_The problem_.
When you reach the line with "kindList.any fun k" in the data below, begin printing lines exactly, and stop once the line with "if g.present wdExpired" has been printed.

[Excerpted records Boundary: Start]

-- ==== Sys2Proof/Machine/Monitors.lean ====
section
/-! DEFINITION. The protection monitors (Chapter 7): the events of the group monitors, the evaluation
of a channel's monitors, and the question whether a kind's condition is present. -/

namespace Sys2Proof.Machine

/-- The event of a group monitor, handed on unless its mode is OFF (R115, R125 to R129). -/
def groupEvent (k : Kind) (lane : Option LaneIx) (t : Treatment) : List MonEvent :=
  if t.mode = .off then []
  else [{ kind := k, lane := lane, mode := t.mode, action := some t.action, observed := none }]

/-- The FLOW event: mode REPORT and no action (R88, R115). -/
def flowEvent : MonEvent :=
  { kind := .flow, lane := none, mode := .report, action := none, observed := none }

/-- The kind a channel monitor raises. -/
def kindOf : ChannelKind → Kind
  | .position => .position
  | .force => .force
  | .error => .error

/-- The three channel monitors in their order within a lane (R116). -/
def channelKinds : List ChannelKind := [.position, .force, .error]

/-- A limit set's monitor of a kind. -/
def LimitSet.mon (ls : LimitSet) : ChannelKind → LimitMon
  | .position => ls.position
  | .force => ls.force
  | .error => ls.error

/-- A channel's monitor record of a kind. -/
def Channel.mon (c : Channel) : ChannelKind → MonRec
  | .position => c.position
  | .force => c.force
  | .error => c.error

/-- The value of a triple that a monitor judges. -/
def Triple.value (t : Triple) : ChannelKind → Du
  | .position => t.position
  | .force => t.force
  | .error => t.error

/-- Whether a channel monitor's condition is present for a triple (R121). -/
def condPresent (ls : LimitSet) (t : Triple) : ChannelKind → Bool
  | .position => decide (t.position.toInt < ls.posLo.toInt) || decide (ls.posHi.toInt < t.position.toInt)
  | .force => decide (ls.forceMax < t.force.toInt.natAbs)
  | .error => decide (ls.errMax < t.error.toInt.natAbs)

/-- One monitor's record after an evaluation, and whether it trips (R122). -/
def MonRec.evaluate (r : MonRec) (m : LimitMon) (present : Bool) : MonRec × Bool :=
  if m.mode = .off then (clearedMonRec, false)
  else
    let count := if present then min (r.count + 1) Config.deglitchMax else 0
    let tripped := present && r.tripped
    let trips := decide (count = m.deglitch) && !tripped
    ({ cond := present, count := count, tripped := tripped || trips }, trips)

/-- The outcome of one of a channel's monitors at a triple (R122). -/
def Channel.evalKind (c : Channel) (ls : LimitSet) (t : Triple) (k : ChannelKind) : MonRec × Bool :=
  (c.mon k).evaluate (ls.mon k) (condPresent ls t k)

/-- A channel after the evaluation of its three monitors (R122). -/
def Channel.evaluate (c : Channel) (ls : LimitSet) (t : Triple) : Channel :=
  { c with
    position := (c.evalKind ls t .position).1
    force := (c.evalKind ls t .force).1
    error := (c.evalKind ls t .error).1 }

/-- The event of one of a channel's monitors at a triple, if it trips (R122). -/
def Channel.eventOf (c : Channel) (ls : LimitSet) (t : Triple) (l : LaneIx) (k : ChannelKind) :
    List MonEvent :=
  if (c.evalKind ls t k).2 then
    [{ kind := kindOf k, lane := some l, mode := (ls.mon k).mode, action := some (ls.mon k).action,
       observed := some (t.value k) }]
  else []

/-- The limit set that judges a channel (R120). -/
def Channel.limits (c : Channel) (sets : Tab 16 LimitSet) : LimitSet := sets.get c.profile.limitSet

/-- Every lane of a group evaluated (R122). -/
def Group.evaluate (g : Group) (sets : Tab 16 LimitSet) (ts : Tab 6 Triple) : Group :=
  { g with chans := g.chans.mapIx fun l c => c.evaluate (c.limits sets) (ts.get l) }

/-- The events an accepted feedback frame raises: ascending lanes, and POSITION, FORCE, ERROR within a
lane (R116, R122). -/
def Group.evalEvents (g : Group) (sets : Tab 16 LimitSet) (ts : Tab 6 Triple) : List MonEvent :=
  lanes.flatMap fun l =>
    let c := g.chans.get l
    channelKinds.flatMap fun k => c.eventOf (c.limits sets) (ts.get l) l k

/-- The states in which a group is watched: feedback is evaluated and its absence counted, and a
watchdog expiry raises an event (R110, R111, R129). -/
def GState.watched : GState → Bool
  | .idle => false
  | .faulted => false
  | _ => true

/-- Whether any of a group's six channels has a monitor's condition flag set (R130). -/
def Group.anyCond (g : Group) (k : ChannelKind) : Bool := lanes.any fun l => ((g.chans.get l).mon k).cond

/-- Whether a kind's condition is present for a group (R130), from its own state, whether the
watchdog is EXPIRED and whether the sensed INTERLOCK state is open. -/
def Group.present (g : Group) (wdExpired interlockOpen : Bool) : Kind → Bool
  | .position => g.anyCond .position
  | .force => g.anyCond .force
  | .error => g.anyCond .error
  | .fbLoss => decide (g.cfg.fbLimit < g.sinceFb)
  | .watchdog => wdExpired
  | .interlock => interlockOpen
  | .flow => decide (g.att < Config.fullScale)
  | .starve => false
  | .seqBreak => false
  | .clampPersist => false

/-- Whether any ACTION member's condition is present (R149). -/
def Group.actionPresent (g : Group) (wdExpired interlockOpen : Bool) : Bool :=
  kindList.any fun k => g.classOf k == some .action && g.present wdExpired interlockOpen k

/-- The kind with a place in the latched fault set. -/
def kindAt (i : Fin 10) : Kind := kindList.getD i.val .position

/-- CLEAR_FAULTS' removal of every member whose condition is absent (R152). -/
def Group.removeAbsent (g : Group) (wdExpired interlockOpen : Bool) : Group :=
  { g with
    latched := g.latched.mapIx fun i m =>
      if g.present wdExpired interlockOpen (kindAt i) then m else none }

/-- CLEAR_FAULTS' effect on the group's state after the removal (R153). -/
def Group.release (g : Group) : Group :=
  if g.holdsAction then g
  else
    match g.state with
    | .faulted => g.enterIdle
    | .held => { g.enterParking with action := some .park, target := some .idle }
    | _ => g

end Sys2Proof.Machine
end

[Excerpted records Boundary: End]

_Answer to this exercise_.
  kindList.any fun k => g.classOf k == some .action && g.present wdExpired interlockOpen k

/-- The kind with a place in the latched fault set. -/
def kindAt (i : Fin 10) : Kind := kindList.getD i.val .position

/-- CLEAR_FAULTS' removal of every member whose condition is absent (R152). -/
def Group.removeAbsent (g : Group) (wdExpired interlockOpen : Bool) : Group :=
  { g with
    latched := g.latched.mapIx fun i m =>
      if g.present wdExpired interlockOpen (kindAt i) then m else none }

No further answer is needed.